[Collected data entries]
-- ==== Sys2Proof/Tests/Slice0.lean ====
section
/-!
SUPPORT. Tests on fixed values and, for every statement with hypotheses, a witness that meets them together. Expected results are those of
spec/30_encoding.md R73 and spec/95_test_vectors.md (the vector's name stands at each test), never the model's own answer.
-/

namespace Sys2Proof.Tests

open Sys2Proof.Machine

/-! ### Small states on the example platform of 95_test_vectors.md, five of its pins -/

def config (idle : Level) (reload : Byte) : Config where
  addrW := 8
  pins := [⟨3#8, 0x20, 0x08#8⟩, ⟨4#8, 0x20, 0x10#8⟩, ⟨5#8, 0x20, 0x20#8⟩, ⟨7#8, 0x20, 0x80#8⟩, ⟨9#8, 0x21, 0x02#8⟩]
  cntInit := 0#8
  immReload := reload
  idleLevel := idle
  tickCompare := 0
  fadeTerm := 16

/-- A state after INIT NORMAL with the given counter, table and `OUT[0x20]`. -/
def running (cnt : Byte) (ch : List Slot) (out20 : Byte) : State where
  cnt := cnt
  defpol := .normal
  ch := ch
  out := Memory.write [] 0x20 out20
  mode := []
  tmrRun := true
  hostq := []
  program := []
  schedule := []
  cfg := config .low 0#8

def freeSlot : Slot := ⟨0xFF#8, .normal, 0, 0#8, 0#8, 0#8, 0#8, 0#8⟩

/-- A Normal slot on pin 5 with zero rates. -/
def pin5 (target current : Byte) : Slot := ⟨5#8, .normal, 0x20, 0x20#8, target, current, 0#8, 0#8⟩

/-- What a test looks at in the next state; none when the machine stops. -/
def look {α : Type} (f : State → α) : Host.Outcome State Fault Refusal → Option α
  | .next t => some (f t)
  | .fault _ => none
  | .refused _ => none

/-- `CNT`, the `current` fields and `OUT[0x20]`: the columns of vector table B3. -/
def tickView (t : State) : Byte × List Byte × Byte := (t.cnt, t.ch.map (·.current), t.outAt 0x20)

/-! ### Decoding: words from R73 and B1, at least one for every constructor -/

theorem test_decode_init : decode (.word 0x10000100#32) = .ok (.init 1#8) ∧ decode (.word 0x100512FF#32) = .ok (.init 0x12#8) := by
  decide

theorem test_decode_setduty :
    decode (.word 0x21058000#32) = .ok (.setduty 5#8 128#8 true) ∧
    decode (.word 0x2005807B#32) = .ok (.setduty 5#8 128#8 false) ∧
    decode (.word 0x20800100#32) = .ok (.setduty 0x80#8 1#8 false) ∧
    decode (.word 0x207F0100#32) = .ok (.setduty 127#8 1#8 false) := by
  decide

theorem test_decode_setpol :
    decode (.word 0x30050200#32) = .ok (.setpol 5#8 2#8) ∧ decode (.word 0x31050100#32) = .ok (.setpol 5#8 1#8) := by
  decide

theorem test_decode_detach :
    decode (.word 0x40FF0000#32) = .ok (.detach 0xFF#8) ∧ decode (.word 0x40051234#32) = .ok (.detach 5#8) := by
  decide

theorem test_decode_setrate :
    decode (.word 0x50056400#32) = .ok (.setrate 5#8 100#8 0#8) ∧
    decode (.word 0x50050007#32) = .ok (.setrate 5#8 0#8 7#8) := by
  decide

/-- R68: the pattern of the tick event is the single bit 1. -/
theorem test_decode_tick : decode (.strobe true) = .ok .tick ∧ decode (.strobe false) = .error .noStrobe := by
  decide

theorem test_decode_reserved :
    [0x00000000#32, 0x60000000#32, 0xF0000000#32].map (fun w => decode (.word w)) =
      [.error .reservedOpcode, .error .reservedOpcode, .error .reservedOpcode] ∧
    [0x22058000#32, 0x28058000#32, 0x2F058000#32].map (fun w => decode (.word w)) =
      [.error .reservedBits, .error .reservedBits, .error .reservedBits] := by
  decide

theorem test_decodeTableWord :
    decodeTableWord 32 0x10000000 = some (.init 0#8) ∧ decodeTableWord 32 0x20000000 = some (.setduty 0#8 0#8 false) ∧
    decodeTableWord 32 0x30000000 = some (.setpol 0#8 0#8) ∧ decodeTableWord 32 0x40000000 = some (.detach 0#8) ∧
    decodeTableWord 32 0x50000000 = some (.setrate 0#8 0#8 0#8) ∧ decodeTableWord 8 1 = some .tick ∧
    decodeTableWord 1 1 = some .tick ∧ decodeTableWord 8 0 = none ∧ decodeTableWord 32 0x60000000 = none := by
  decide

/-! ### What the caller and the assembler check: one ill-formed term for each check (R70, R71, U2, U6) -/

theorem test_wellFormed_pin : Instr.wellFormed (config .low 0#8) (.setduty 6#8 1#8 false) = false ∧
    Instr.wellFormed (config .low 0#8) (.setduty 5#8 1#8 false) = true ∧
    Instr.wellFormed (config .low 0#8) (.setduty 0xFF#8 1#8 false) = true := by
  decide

* * *

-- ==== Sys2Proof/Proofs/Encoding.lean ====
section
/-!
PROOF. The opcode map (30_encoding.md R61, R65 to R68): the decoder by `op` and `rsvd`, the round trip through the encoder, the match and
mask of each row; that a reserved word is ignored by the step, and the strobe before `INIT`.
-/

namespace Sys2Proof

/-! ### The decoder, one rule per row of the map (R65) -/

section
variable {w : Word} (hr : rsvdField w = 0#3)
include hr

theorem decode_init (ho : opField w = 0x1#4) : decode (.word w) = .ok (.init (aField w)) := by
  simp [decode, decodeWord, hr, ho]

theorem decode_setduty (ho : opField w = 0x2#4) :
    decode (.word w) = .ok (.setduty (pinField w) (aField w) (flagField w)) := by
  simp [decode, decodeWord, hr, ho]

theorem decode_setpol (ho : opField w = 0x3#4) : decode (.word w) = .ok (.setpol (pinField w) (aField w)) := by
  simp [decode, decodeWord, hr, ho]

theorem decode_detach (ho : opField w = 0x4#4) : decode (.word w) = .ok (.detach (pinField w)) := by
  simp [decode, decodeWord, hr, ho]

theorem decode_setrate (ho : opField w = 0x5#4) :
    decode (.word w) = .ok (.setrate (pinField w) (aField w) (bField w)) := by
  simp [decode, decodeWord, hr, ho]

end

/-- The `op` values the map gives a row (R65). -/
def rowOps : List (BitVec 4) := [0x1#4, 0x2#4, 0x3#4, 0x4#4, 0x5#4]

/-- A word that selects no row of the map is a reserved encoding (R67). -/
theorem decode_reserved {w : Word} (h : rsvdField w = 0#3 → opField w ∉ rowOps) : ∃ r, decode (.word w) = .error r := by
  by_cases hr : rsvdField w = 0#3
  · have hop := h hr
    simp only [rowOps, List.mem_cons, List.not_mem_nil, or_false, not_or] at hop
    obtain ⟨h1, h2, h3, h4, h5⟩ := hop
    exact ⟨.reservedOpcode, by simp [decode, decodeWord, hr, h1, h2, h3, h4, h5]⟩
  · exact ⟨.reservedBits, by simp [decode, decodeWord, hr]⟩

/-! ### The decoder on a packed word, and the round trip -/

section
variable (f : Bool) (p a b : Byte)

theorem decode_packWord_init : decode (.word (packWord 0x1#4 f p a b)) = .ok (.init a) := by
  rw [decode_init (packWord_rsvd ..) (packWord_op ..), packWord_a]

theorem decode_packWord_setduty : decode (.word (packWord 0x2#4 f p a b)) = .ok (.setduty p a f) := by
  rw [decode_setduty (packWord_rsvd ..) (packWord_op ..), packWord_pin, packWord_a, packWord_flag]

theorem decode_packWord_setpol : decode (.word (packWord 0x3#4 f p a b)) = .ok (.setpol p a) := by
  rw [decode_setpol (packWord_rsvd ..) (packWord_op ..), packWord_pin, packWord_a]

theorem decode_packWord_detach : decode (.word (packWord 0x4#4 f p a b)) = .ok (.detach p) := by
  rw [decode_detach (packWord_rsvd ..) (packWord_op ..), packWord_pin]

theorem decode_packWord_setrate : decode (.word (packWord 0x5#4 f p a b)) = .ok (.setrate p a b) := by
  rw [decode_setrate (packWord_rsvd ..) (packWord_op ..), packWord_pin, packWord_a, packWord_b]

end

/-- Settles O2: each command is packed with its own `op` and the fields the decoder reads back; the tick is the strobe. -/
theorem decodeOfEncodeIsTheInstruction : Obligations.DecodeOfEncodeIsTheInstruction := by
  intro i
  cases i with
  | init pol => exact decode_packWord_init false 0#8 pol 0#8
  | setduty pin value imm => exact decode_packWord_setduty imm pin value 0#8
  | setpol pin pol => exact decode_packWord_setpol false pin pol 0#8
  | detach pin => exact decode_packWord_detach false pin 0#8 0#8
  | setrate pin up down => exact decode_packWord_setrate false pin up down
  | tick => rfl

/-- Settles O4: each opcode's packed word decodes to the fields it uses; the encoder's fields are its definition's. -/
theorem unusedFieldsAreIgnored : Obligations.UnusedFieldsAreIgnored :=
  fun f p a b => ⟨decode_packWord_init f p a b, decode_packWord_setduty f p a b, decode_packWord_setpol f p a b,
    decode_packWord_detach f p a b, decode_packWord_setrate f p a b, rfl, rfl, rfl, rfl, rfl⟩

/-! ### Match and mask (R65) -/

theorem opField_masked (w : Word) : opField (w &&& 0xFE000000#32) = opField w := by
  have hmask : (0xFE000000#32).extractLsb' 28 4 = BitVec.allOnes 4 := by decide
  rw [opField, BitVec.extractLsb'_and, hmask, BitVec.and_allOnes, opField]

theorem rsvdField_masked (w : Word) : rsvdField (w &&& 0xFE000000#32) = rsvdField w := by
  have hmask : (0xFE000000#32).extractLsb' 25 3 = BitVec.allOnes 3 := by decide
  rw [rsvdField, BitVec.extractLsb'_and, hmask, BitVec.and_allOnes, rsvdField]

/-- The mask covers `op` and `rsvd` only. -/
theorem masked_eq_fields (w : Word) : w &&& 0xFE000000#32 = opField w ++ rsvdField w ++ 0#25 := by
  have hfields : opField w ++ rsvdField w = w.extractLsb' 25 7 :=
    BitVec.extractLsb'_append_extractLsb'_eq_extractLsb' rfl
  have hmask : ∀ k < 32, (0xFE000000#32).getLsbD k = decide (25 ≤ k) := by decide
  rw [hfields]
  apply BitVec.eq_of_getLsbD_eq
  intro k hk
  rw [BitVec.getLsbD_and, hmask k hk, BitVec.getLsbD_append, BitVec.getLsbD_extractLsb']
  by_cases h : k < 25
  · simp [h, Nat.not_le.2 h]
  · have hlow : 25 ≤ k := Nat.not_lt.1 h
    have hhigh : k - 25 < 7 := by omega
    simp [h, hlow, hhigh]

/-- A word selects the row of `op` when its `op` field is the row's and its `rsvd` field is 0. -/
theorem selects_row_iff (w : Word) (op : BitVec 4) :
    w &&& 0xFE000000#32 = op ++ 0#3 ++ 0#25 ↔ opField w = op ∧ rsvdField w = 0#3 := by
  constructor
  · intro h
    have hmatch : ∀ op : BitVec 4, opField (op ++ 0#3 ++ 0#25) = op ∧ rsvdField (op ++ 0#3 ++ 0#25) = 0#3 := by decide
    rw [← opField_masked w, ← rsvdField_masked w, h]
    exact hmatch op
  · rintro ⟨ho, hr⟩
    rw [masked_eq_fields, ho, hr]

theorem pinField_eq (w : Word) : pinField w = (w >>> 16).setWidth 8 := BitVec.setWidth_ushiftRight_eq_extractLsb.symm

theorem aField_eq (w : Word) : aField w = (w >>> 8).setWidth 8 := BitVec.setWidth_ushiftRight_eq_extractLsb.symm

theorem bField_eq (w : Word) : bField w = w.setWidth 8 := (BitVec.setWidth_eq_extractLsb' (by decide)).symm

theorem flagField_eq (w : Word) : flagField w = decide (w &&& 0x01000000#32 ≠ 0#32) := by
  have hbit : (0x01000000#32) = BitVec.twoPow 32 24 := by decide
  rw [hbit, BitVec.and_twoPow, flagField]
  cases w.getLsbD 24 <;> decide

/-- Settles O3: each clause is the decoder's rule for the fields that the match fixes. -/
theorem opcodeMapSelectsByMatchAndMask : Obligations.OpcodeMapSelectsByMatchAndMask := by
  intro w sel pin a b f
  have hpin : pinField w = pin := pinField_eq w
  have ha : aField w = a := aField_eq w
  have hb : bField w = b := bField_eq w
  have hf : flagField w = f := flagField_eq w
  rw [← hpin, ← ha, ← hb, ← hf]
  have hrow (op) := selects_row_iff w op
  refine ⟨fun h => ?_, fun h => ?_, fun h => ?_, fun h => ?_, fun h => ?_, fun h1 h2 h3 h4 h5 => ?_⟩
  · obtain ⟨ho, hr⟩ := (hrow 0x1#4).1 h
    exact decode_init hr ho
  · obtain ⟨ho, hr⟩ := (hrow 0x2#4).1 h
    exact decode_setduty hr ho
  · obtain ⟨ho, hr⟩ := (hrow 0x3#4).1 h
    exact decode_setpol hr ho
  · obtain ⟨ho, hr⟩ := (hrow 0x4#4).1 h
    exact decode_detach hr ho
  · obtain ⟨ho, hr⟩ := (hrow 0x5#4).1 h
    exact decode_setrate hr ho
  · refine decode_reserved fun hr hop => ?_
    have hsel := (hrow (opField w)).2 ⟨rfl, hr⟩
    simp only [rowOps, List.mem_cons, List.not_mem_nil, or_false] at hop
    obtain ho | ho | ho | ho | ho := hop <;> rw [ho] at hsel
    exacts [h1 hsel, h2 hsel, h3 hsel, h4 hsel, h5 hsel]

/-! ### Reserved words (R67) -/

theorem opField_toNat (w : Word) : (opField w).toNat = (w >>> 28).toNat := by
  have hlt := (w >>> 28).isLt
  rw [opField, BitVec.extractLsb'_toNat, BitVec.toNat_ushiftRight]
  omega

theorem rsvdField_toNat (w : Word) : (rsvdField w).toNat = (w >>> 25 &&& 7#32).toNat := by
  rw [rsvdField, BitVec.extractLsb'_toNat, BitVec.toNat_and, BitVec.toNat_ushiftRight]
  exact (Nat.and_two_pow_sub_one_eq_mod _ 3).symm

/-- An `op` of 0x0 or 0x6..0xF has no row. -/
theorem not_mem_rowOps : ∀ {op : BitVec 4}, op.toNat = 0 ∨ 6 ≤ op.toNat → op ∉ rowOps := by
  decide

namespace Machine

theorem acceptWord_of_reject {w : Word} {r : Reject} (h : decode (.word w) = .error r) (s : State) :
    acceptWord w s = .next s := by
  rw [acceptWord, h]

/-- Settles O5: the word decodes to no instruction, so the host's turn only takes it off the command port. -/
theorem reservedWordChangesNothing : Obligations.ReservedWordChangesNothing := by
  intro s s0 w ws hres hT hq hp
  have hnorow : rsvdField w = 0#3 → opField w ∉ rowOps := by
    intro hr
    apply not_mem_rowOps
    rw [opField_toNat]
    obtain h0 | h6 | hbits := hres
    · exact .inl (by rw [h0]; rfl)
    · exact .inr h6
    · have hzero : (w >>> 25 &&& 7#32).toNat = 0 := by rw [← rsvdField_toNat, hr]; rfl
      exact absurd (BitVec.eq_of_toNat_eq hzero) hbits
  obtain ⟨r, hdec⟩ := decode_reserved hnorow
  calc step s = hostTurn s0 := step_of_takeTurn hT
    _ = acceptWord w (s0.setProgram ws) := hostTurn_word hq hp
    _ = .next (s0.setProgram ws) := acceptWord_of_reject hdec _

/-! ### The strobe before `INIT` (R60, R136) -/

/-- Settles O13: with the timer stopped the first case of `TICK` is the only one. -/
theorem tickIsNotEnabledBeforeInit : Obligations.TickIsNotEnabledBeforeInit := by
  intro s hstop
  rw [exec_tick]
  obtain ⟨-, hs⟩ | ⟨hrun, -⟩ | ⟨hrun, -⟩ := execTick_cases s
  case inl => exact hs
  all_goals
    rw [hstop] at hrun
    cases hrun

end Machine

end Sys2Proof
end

= AIM OF THE TASK =
Look above for the line containing "PROOF. The opcode". Output from there through the line containing "encoding (R67). -/", exactly and inclusively.

= EXERCISE SOLUTION =
PROOF. The opcode map (30_encoding.md R61, R65 to R68): the decoder by `op` and `rsvd`, the round trip through the encoder, the match and
mask of each row; that a reserved word is ignored by the step, and the strobe before `INIT`.
-/

namespace Sys2Proof

/-! ### The decoder, one rule per row of the map (R65) -/

section
variable {w : Word} (hr : rsvdField w = 0#3)
include hr

theorem decode_init (ho : opField w = 0x1#4) : decode (.word w) = .ok (.init (aField w)) := by
  simp [decode, decodeWord, hr, ho]

theorem decode_setduty (ho : opField w = 0x2#4) :
    decode (.word w) = .ok (.setduty (pinField w) (aField w) (flagField w)) := by
  simp [decode, decodeWord, hr, ho]

theorem decode_setpol (ho : opField w = 0x3#4) : decode (.word w) = .ok (.setpol (pinField w) (aField w)) := by
  simp [decode, decodeWord, hr, ho]

theorem decode_detach (ho : opField w = 0x4#4) : decode (.word w) = .ok (.detach (pinField w)) := by
  simp [decode, decodeWord, hr, ho]

theorem decode_setrate (ho : opField w = 0x5#4) :
    decode (.word w) = .ok (.setrate (pinField w) (aField w) (bField w)) := by
  simp [decode, decodeWord, hr, ho]

end

/-- The `op` values the map gives a row (R65). -/
def rowOps : List (BitVec 4) := [0x1#4, 0x2#4, 0x3#4, 0x4#4, 0x5#4]

/-- A word that selects no row of the map is a reserved encoding (R67). -/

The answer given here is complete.